Un'eta di oltre 45 anni, una famiglia numerosa, un profilo socio-economico non elevato e abita nei piccoli centri del Nord-Ovest. Ecco il profilo del “grande” consumatore di formaggi, capace di spendere più del doppio rispetto alla media (che in Italia è di 360 euro) e persino il triplo quando si tratta di formaggi a marchio Dop. E' questo uno dei molti elementi emersi dall'analisi Ismea-Gfk-Eurisko, presentata da Fabio Del Bravo, responsabile Area Mercati Ismea, in occasione di Cheese, la manifestazione dedicata al mondo dei formaggi che si è svolta a Bra, in provincia di Cuneo.
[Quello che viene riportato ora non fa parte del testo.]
/-- The blocks of a frame are as R150 says for the blocks of its content: RLE where every byte is the same, Compressed only where that is
smaller than the content, else Raw; the checksum follows. -/
def blocksObey : List Bytes → Bytes → Bool
  | [], r => r.length == 4
  | p :: ps, r =>
    let h := fld r 0 3
    let size := h / 8
    h % 2 == b2n ps.isEmpty &&
      (if p.all (· == p.headD 0) then h / 2 % 4 == 1 && size == p.length && blocksObey ps (r.drop 4)
      else if h / 2 % 4 == 0 then size == p.length && blocksObey ps (r.drop (3 + size))
      else h / 2 % 4 == 2 && size < p.length && blocksObey ps (r.drop (3 + size)))

/-- The frame of a chunk: the compressor's, which R150 and R151 bind block by block; what it puts in a Compressed block is not in the
spec (a free value, log 20). -/
def makeFrame (profile : Nat) (content : Bytes) : Bytes :=
  if profile = 0 then storedFrame content
  else
    let c := Config.compress profile content
    let head := frameHead content.length
    if c.take head.length == head && blocksObey ((pieces 131072 content).filter (!·.isEmpty)) (c.drop head.length) &&
      zstdDecode c == some content then c
    else storedFrame content

end Sys2Proof.Machine
end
A proposito di marchi Dop, l'indagine ha evidenziato che questa tipologia di prodotti concentra su di sé il 35% della spesa, con una netta prevalenza (93%) dei formaggi a pasta dura. Un consumo che sebbene consolidato fa registrare quest'anno un calo degli acquisti (-1,4% per i prodotti Dop), compensato dal positivo andamento delle esportazioni. Nel complesso i dati dell'Osservatorio Ismea-Mipaaf sui prodotti a marchio di origine (Dop e Igp) indicano per il 2010 una produzione complessiva di 450mila tonnellate (il 40% dell'intero settore) per un fatturato all'origine che supera i 3 miliardi di euro. Numeri che mettono l'Italia ai vertici della graduatoria Ue grazie al lavoro di 35mila allevamenti e di 1700 caseifici.
Cosa si è detto
All’incontro, organizzato da Cheese in collaborazione con Slow Food, ha partecipato fra gli altri Giorgio Calabrese, docente presso l’Università di Piacenza e di Torino, che ha ribadito l'importanza per il consumatore di conoscere le materie prime utilizzate, perché il valore nutrizionale di un formaggio è diverso a seconda che nella sua produzione siano utilizzate caseine e latte in polvere piuttosto che latte. “E su questo punto – ha affermato Calabrese – noi nutrizionisti dobbiamo essere chiari.” Sul tema dei mercati è intervenuto Piero Sardo, presidente Fondazione Slow Food per la Biodiversità Onlus, che ha invitato a riflettere sulla forte presenza negli acquisti dei due grandi formaggi grana mentre per le “piccole” Dop i consumi tendono a rimanere relegati all'ambito locale. Nella diffusione delle Dop “minori” un ruolo importante è quello che può essere svolto dalla Gdo nella quale i piccoli produttori, come testimoniato da Salvatore Cucchiara che produce pecorino Siciliano, hanno però difficoltà ad entrare. Non si è fatta attendere la risposta di Giorgio Cermesoni, direzione acquisti prodotti freschi Gruppo Finiper, che ha sottolineato come nelle scelte dei consumatori pesi la capacità dei prodotti ad esprimere valori di tipicità e legame con il territorio.
Primo, comunicare
Insomma bisogna farsi conoscere, un compito tutt'altro che semplice e che richiede forti investimenti nella comunicazione, fondi che i Consorzi di tutela non dispongono. Salvo unire le forze. Cosa che non pare né semplice né immediata. A meno che non si decida di rivedere completamente tutta l'organizzazione del comparto. Un obiettivo che richiede un forte impegno di programmazione nella politica agricola del nostro Paese. Una meta che oggi, purtroppo, non sembra a portata di mano.